What to do
Please return the lines below verbatim, beginning at the one that has "else (d.write32 by_" and stopping after the one that has "def Chip.barWrite (d", and add no other lines.

Dataset extract
/-- What a state of the device makes of a host read: data (none), all ones, or no answer (R489, R493, R630, R648). -/
inductive Gate where
  | open_ | ones | silent
  deriving DecidableEq

def Chip.readGate (d : Chip) (by_ : Req) (p : Place) : Gate :=
  match by_ with
  | .core _ => .open_
  | .fn f =>
    let o := match p with | .pf _ o => o | _ => 0x100000
    if d.hub.inReset ∨ d.pwr.trigger ≠ 0 then (if !isVF f ∧ (o < 0x1000 ∨ o / 8 * 8 = 0x300000) then .open_ else .ones)
    else if d.flag Reg.FLT_SAFE.SAFE then (if within o 0x80000 0x80000 ∨ within o 0x200000 0x100000 then .open_ else .silent)
    else if isVF f then (if (d.vfPool f).state = 2 then .ones else .open_)
    else if d.frozen f then (if within o 0x80000 0x180000 then .open_ else .ones)
    else .open_

def Bus.drop (b : Bus) (by_ : Req) (k : Nat) : Bus :=
  { b with held := b.held.filter (fun h => h.1 ≠ by_ || h.2.1 ≠ k) }

def Bus.unlatch (b : Bus) (by_ : Req) (k : Nat) : Bus :=
  { b with latch := b.latch.filter (fun h => h.1 ≠ by_ || h.2.1 ≠ k) }

def Bus.heldOf (b : Bus) (by_ : Req) (k : Nat) : Option Nat := (b.held.find? (fun h => h.1 = by_ && h.2.1 = k)).map (fun h => h.2.2)
def Bus.latchOf (b : Bus) (by_ : Req) (k : Nat) : Option Nat := (b.latch.find? (fun h => h.1 = by_ && h.2.1 = k)).map (fun h => h.2.2)

/-- A read that draws on a free value moves its counter on. -/
def Chip.tookFree (d : Chip) (p : Place) : Chip :=
  match p.down with
  | .pf _ 0x1200000 => d.takeFree
  | _ => d

/-- A completed read of a place: its data, and the device after it (R6, R11). -/
def Chip.readPlace (d : Chip) (by_ : Req) (p : Place) (wide : Bool) : Nat × Chip :=
  let v := d.wordAt p
  let k := p.key
  let d := d.tookFree p
  let high := match p with | .pf _ o => o % 8 = 4 | .page _ o => o % 8 = 4 | .nothing => false
  let gone (d : Chip) : Chip := { d with bus := d.bus.unlatch by_ k }
  if wide then (v, { (gone d).clearRC p true with bus := (d.bus.unlatch by_ k).drop by_ k })
  else if !p.wide then ((if high then v / 2 ^ 32 else v % 2 ^ 32), d.clearRC p false)
  else if !high then
    let d := (gone d).clearRC p true
    (v % 2 ^ 32, { d with bus := { d.bus with latch := (by_, k, v / 2 ^ 32) :: d.bus.latch } })
  else match d.bus.latchOf by_ k with
    | some h => (h, gone d)
    | none => (v / 2 ^ 32, d.clearRC p false)

/-- A read of BAR0 or of the MMIO window, 32 or 64 bits wide and aligned. -/
def Chip.barRead (d : Chip) (by_ : Req) (addr : Nat) (wide : Bool) : Nat × Chip :=
  let p := d.place by_ addr
  match d.readGate by_ p with
  | .open_ => d.readPlace by_ p wide
  | .ones => ((if wide then 2 ^ 64 - 1 else 2 ^ 32 - 1), d)
  | .silent => (d.bus.data, d)

/-! ## Writes: fields without an action of their own (R8, R10) -/

/-- The RW and RWL contents of a word, the bits that a write of one half keeps. -/
def Chip.storedWord (d : Chip) (fn o : Nat) : Nat :=
  (metAccess fn o true).foldl (fun (a : Nat) m => if m.writable then a + placed m.fld o (d.rg m.fld) else a) 0

def Chip.writeField (d : Chip) (m : Met) (o v pm : Nat) : Chip :=
  let old := d.rg m.fld
  let x := fieldPart m.fld o v
  match m.row.acc with
  | .ro => d
  | .rc => d
  | .wo => d
  | .w1c => d.sr m.fld (old - (old &&& x &&& pm))
  | .w1s => d.sr m.fld (old ||| (x &&& pm))
  | .rw => let new := masked old x pm; if m.row.ok new then d.sr m.fld new else d
  | .rwl => let new := masked old x pm; if !d.flag Reg.PCR_STATE.MAQ_LOADED && m.row.ok new then d.sr m.fld new else d

/-- The fields under a 32-bit or 64-bit write, but for those left out. -/
def Chip.writeFields (d : Chip) (fn o : Nat) (wide : Bool) (v : Nat) (skip : List Nat := []) : Chip :=
  (metAccess fn o wide).foldl (fun (d : Chip) m =>
    if skip.contains m.fld.bit then d else d.writeField m o v (fieldPart m.fld o (if wide then 2 ^ 64 - 1 else 2 ^ 32 - 1))) d

/-! ## Writes that act -/

/-- TCK_CTRL (R62, R66, R69, R70). A W1S bit reads 1 until what it starts has ended or, where it starts nothing, until the next tick
(DESIGN CHOICE, log entry 17). -/
def Chip.tckWrite (d : Chip) (v : Nat) : Chip :=
  let d := d.writeFields 0 0x400000 false v
  let d := if bitOf v 5 then d.relock else d
  let d := if bitOf v 2 then d.probe else d
  let d := if bitOf v 3 then d.askJoin else d
  if bitOf v 4 then d.askLeave else d

/-- NVS_QPAIRS before the Maquette load: a sum above 4,096 leaves both fields. -/
def Chip.pairsWrite (d : Chip) (v : Nat) : Chip := (d.writeFields 0 0xE10010 false v).keepPairs d

/-- FLT_SRC_CFG of a source (R619): reactions that do not rank, that a fixed source has, or that its agent refuses, are left. -/
def Chip.srcCfgWrite (d : Chip) (s v : Nat) : Chip :=
  let x := d.writeFields 0 (0x201000 + 8 * s) true v
  let r := x.rg (Reg.FLT_SRC_CFG.REACT s)
  let q := x.rg (Reg.FLT_SRC_CFG.SEV_REACT s)
  let refused := (match agentOfSource s with
    | .block .tck => true | .block .mem => true | .block .pcr => true | .block .flt => true | _ => false)
  let d0 := d.rg (Reg.FLT_SRC_CFG.REACT s)
  let q0 := d.rg (Reg.FLT_SRC_CFG.SEV_REACT s)
  let r := if refused && r = 2 then d0 else r
  let q := if refused && q = 2 then q0 else q
  if d.rg (Reg.FLT_SRC_CFG.FIXED s) = 1 ∨ q < r then (x.sr (Reg.FLT_SRC_CFG.REACT s) d0).sr (Reg.FLT_SRC_CFG.SEV_REACT s) q0
  else (x.sr (Reg.FLT_SRC_CFG.REACT s) r).sr (Reg.FLT_SRC_CFG.SEV_REACT s) q

/-- FLT_SRC_STATE of a source: HELD drops the held reaction (R628). -/
def Chip.srcStateWrite (d : Chip) (s v : Nat) : Chip :=
  (if bitOf v 2 then d.endHold s true else d).writeFields 0 (0x204000 + 8 * s) true v

/-- A word of HIF_RING of ring pair r (R481): while ENABLE or DRAINING is set a write changes ENABLE only. -/
def Chip.ringWrite (d : Chip) (by_ : Req) (r o v : Nat) : Chip :=
  if d.reqDead by_ then d
  else if !d.mayWrite by_ r then d.dbRefused (reqPf by_)
  else
    let d := if d.flag (Reg.HIF_RING.ENABLE r) ∨ d.flag (Reg.HIF_RING.DRAINING r) then d
      else d.writeFields 0 o true v [(Reg.HIF_RING.ENABLE r).bit]
    if o % 0x20 ≠ 0x18 then d else if bitOf v 19 then d.ringEnable by_ r else d.ringDisable by_ r

/-- DMA_CHAN_CFG of a channel (R505). -/
def Chip.chanWrite (d : Chip) (c v : Nat) : Chip :=
  let d := if d.flag (Reg.DMA_CHAN_CFG.ENABLE c) then d
    else d.writeFields 0 (0xD01000 + 0x20 * c) true v [(Reg.DMA_CHAN_CFG.ENABLE c).bit]
  if bitOf v 63 then d.chanEnable c else d.chanDrop c

/-- A word of AMT_CMD: only the core's own write counts, and one of OP starts the operation. A value of OP that the map gives no
operation clears DONE and RESULT and does nothing else (DESIGN CHOICE, log entry 40: the map says only that a write clears DONE). -/
def Chip.cmdWrite (d : Chip) (by_ : Req) (n o v : Nat) : Chip :=
  match by_ with
  | .fn _ => d
  | .core c =>
    if c.val ≠ n then d
    else if o % 0x40 ≠ 0x30 then d.writeFields 0 o true v
    else match v with
      | 1 => cmdAccept d n
      | 2 => cmdRefuse d n
      | 3 => cmdEnd d n
      | _ => d.sr (Reg.AMT_CMD.RESULT n) 0

/-- The word of OBS_BP with ENABLE (R668, R669): HALT needs debug unlock, and HITS starts anew as ENABLE is set. -/
def Chip.bpWrite (d : Chip) (o v : Nat) : Chip :=
  let n := (o - 0x1101000) / 0x100
  let i := (o - 0x1101000) % 0x100 / 0x10
  if o % 0x10 = 0 then d.writeFields 0 o true v
  else
    let was := d.flag (Reg.OBS_BP.ENABLE n i)
    let d := d.writeFields 0 o true v (if bitsOf v 27 2 = 1 ∧ !d.flag Reg.SEC_STATE.DEBUG then [(Reg.OBS_BP.ACTION n i).bit] else [])
    if !was ∧ d.flag (Reg.OBS_BP.ENABLE n i) then d.sr (Reg.OBS_BP.HITS n i) 0 else d

/-- Of HALT, RESUME and STEP the one last written reads 1 (DESIGN CHOICE, log entry 17). -/
def Chip.dbgAsked (d : Chip) (n k : Nat) : Chip :=
  ((d.sr (Reg.OBS_DBG_CTRL.HALT n) (b2n (k = 0))).sr (Reg.OBS_DBG_CTRL.RESUME n) (b2n (k = 1))).sr (Reg.OBS_DBG_CTRL.STEP n) (b2n (k = 2))

/-- OBS_DBG_CTRL and OBS_DBG_ACC of a core (R669). HALT is ignored without debug unlock. -/
def Chip.dbgWord (d : Chip) (o v : Nat) : Chip :=
  let n : Fin 16 := ⟨(o - 0x1102000) / 0x20 % 16, Nat.mod_lt _ (by decide)⟩
  match o % 0x20 with
  | 0 =>
    let d := if bitOf v 0 ∧ d.flag Reg.SEC_STATE.DEBUG then (d.dbgAsked n 0).halt n else d
    if bitOf v 1 then (d.dbgAsked n 1).unhalt n false else if bitOf v 2 then (d.dbgAsked n 2).unhalt n true else d
  | 8 =>
    let d := d.writeFields 0 o true v [(Reg.OBS_DBG_ACC.GO n).bit]
    if bitOf v 63 then d.dbgAcc n else d
  | _ => d.writeFields 0 o true v

/-- A write of a 32-bit register, or of 32 bits of a table, of a physical function's layout. -/
def Chip.pfWrite32 (d : Chip) (by_ : Req) (fn o v : Nat) : Chip :=
  if o = 0x80004 then d.noteClear (v % 2 ^ 16)
  else if o = 0x100008 then (if bitOf v ((Reg.HIF_FREEZE.RELEASE fn).bit % 32) then ((d.sr (Reg.HIF_FREEZE.RELEASE fn) 1).freezeRelease fn).nvResume else d)
  else if within o 0x101000 0x1000 then d.hwinWrite fn ((o - 0x101000) / 32) (o % 32) v 32
  else if within o 0x102000 0x7E0 then d.poolWrite fn ((o - 0x102000) / 32 + 1) (o % 32) v 32
  else if within o 0x120000 0x20000 then
    (if o % 8 = 0 then d.dbCmd by_ ((o - 0x120000) / 8) v else d.dbRpl by_ ((o - 0x120000) / 8) v)
  else if o = 0x200000 then d.setHubMode (v / 2 ^ (Reg.FLT_MODE.MODE.bit % 32) % 2 ^ Reg.FLT_MODE.MODE.w)
  else if o = 0x200018 then d.chipPet
  else if o = 0x200020 then (if bitOf v 30 then (d.sr Reg.FLT_SAFE.ENTER 1).enterSafe 0x3FF false else d)
  else if o = 0x300008 then (if bitOf v 0 then d.askWarm else d)
  else if o = 0x300018 then
    let d := if bitOf v 0 then pllStart d else d
    if bitOf v 1 then pllSwitch d else d
  else if o = 0x400000 then d.tckWrite v
  else if o = 0x800040 then flipArm d v
  else if within o 0x900180 0x80 ∧ o % 8 = 0 then pet d ((o - 0x900180) / 8)
  else if within o 0x902000 0x200 then { d with fw := { d.fw with traceMap := tput d.fw.traceMap ((o - 0x902000) / 4) v } }
  else if within o 0xC00040 0x44 then d.keyWrite ((o - 0xC00040) / 4) v
  else if within o 0xE00000 0x10000 then d.nvPropWrite fn (o - 0xE00000) v
  else if o = 0xE10010 then d.pairsWrite v
  else if o = 0x1000010 then (if bitOf v 0 then d.zeroise else d)
  else if o = 0x1000020 then d.portPhase (v % 2 ^ 12)
  else if o = 0x1100000 then d.clearCounters (v % 32)
  else if o = 0x1100030 then
    let d := d.writeFields 0 o false v
    if bitOf v (Reg.OBS_TRACE_TRIG.GO.bit % 32) then d.traceTrigger 0 else d
  else d.writeFields fn o false v

/-- A write of a 64-bit register or of a word of a wide one. -/
def Chip.pfWrite64 (d : Chip) (by_ : Req) (fn o v : Nat) : Chip :=
  if o = 0x80030 then (if bitOf v 62 then d.recoveryAck else d)
  else if within o 0x180000 0x80000 then d.ringWrite by_ ((o - 0x180000) / 0x20) o v
  else if within o 0x201000 0x1800 then d.srcCfgWrite ((o - 0x201000) / 8) v
  else if within o 0x204000 0x1800 then d.srcStateWrite ((o - 0x204000) / 8) v
  else if o = 0x300010 then (d.writeFields 0 o true v).wake
  else if within o 0x900200 0x80 then writeMsg d ((o - 0x900200) / 8) v
  else if within o 0x901000 0x400 then d.cmdWrite by_ ((o - 0x901000) / 0x40) o v
  else if o = 0xC00020 then d.treadWrite (bitsOf v (Reg.PKT_TREAD_ADDR.TABLE.bit % 64) Reg.PKT_TREAD_ADDR.TABLE.w)
    (bitsOf v (Reg.PKT_TREAD_ADDR.COPY.bit % 64) 1) (bitsOf v (Reg.PKT_TREAD_ADDR.PART.bit % 64) Reg.PKT_TREAD_ADDR.PART.w)
    (bitsOf v (Reg.PKT_TREAD_ADDR.INDEX.bit % 64) Reg.PKT_TREAD_ADDR.INDEX.w)
  else if within o 0xD01000 0x400 ∧ o % 0x20 = 0 then d.chanWrite ((o - 0xD01000) / 0x20) v
  else if within o 0x1000100 0x60 then (d.portKey ((o - 0x1000100) / 8) v).syncDead ((o - 0x1000100) / 8)
  else if o = 0x1100020 then d.traceCfg v
  else if o = 0x1100038 then
    let d := d.writeFields 0 o true v
    if bitOf v (Reg.OBS_HANG.GO.bit % 64) then d.hangGo [] else d
  else if within o 0x1101000 0x1000 then d.bpWrite o v
  else if within o 0x1102000 0x200 then d.dbgWord o v
  else d.writeFields fn o true v

/-- A 32-bit write of a VF's page (R491, R502, R527). -/
def Chip.pageWrite32 (d : Chip) (f o v : Nat) : Chip :=
  let x := d.mboxOf f
  let put (m : Mbox) : Chip := d.hf (fun h => { h with mbox := tput h.mbox (vfKey f) m })
  if o = 8 then (if bitOf v 0 then mboxDb d.wake (pfOf f) (vfOf f) x.out else d)
  else if o = 0xC then (if bitOf v 0 then put { x with inValid := false } else d)
  else if within o 0x40 0x40 then
    let m := (x.out ++ List.replicate 64 0).take 64
    put { x with out := m.take (o - 0x40) ++ leBytes 4 v ++ m.drop (o - 0x40 + 4) }
  else if within o 0x6000 0x2000 then d.nvPropWrite f (o - 0x6000) v
  else d

/-! ## A write, where it is not discarded -/

/-- Whether a write is discarded (R308, R489, R493, R630, R634, R648). -/
def Chip.writeShut (d : Chip) (by_ : Req) (p : Place) : Bool :=
  let o := match p with | .pf _ o => o | _ => 0
  match by_ with
  | .core n => (n.val ≠ 0 && !bitOf (d.core n).wmask (o / 0x10_0000)) || (n.val ≠ 0 && (o / 0x10_0000 = 2 || o / 0x10_0000 = 3))
  | .fn f =>
    d.hub.inReset || d.pwr.trigger ≠ 0 || (o / 0x10_0000 = 2) || (d.flag Reg.FLT_SAFE.SAFE && (isVF f || o ≠ 0x300008)) ||
    (if isVF f then (d.vfPool f).state = 2 || d.frozen f else d.frozen f && o ≠ 0x100008)

def Chip.write32 (d : Chip) (by_ : Req) (p : Place) (v : Nat) : Chip :=
  match p with
  | .pf fn o => d.pfWrite32 by_ fn o v
  | .page f o => d.pageWrite32 f o v
  | .nothing => d

/-- A word written whole, its lower half given or, where it is not held, as it stands. -/
def Chip.writeWord (d : Chip) (by_ : Req) (p : Place) (low : Option Nat) (high : Nat) : Chip :=
  match p with
  | .pf fn o => d.pfWrite64 by_ fn o (low.getD (d.storedWord fn o % 2 ^ 32) + high * 2 ^ 32)
  | _ => d

/-- A completed write of a place (R6). -/
def Chip.writePlace (d : Chip) (by_ : Req) (p : Place) (wide : Bool) (v : Nat) : Chip :=
  let k := p.key
  let high := match p with | .pf _ o => o % 8 = 4 | .page _ o => o % 8 = 4 | .nothing => false
  let d := { d with bus := d.bus.unlatch by_ k }
  if wide then
    let d := { d with bus := d.bus.drop by_ k }
    if p.wide then d.writeWord by_ p (some (v % 2 ^ 32)) (v / 2 ^ 32)
    else (d.write32 by_ p (v % 2 ^ 32)).write32 by_ p.up (v / 2 ^ 32)
  else if !p.wide then d.write32 by_ p v
  else if !high then { d with bus := { d.bus.drop by_ k with held := (by_, k, v) :: (d.bus.drop by_ k).held } }
  else
    let low := d.bus.heldOf by_ k
    { d with bus := d.bus.drop by_ k }.writeWord by_ p.down low v

/-- A write of BAR0 or of the MMIO window, 32 or 64 bits wide and aligned. -/
def Chip.barWrite (d : Chip) (by_ : Req) (addr : Nat) (wide : Bool) (v : Nat) : Chip :=
  let p := d.place by_ addr
  if d.writeShut by_ p then d else d.writePlace by_ p wide (v % 2 ^ (if wide then 64 else 32))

Task response
    else (d.write32 by_ p (v % 2 ^ 32)).write32 by_ p.up (v / 2 ^ 32)
  else if !p.wide then d.write32 by_ p v
  else if !high then { d with bus := { d.bus.drop by_ k with held := (by_, k, v) :: (d.bus.drop by_ k).held } }
  else
    let low := d.bus.heldOf by_ k
    { d with bus := d.bus.drop by_ k }.writeWord by_ p.down low v

/-- A write of BAR0 or of the MMIO window, 32 or 64 bits wide and aligned. -/
def Chip.barWrite (d : Chip) (by_ : Req) (addr : Nat) (wide : Bool) (v : Nat) : Chip :=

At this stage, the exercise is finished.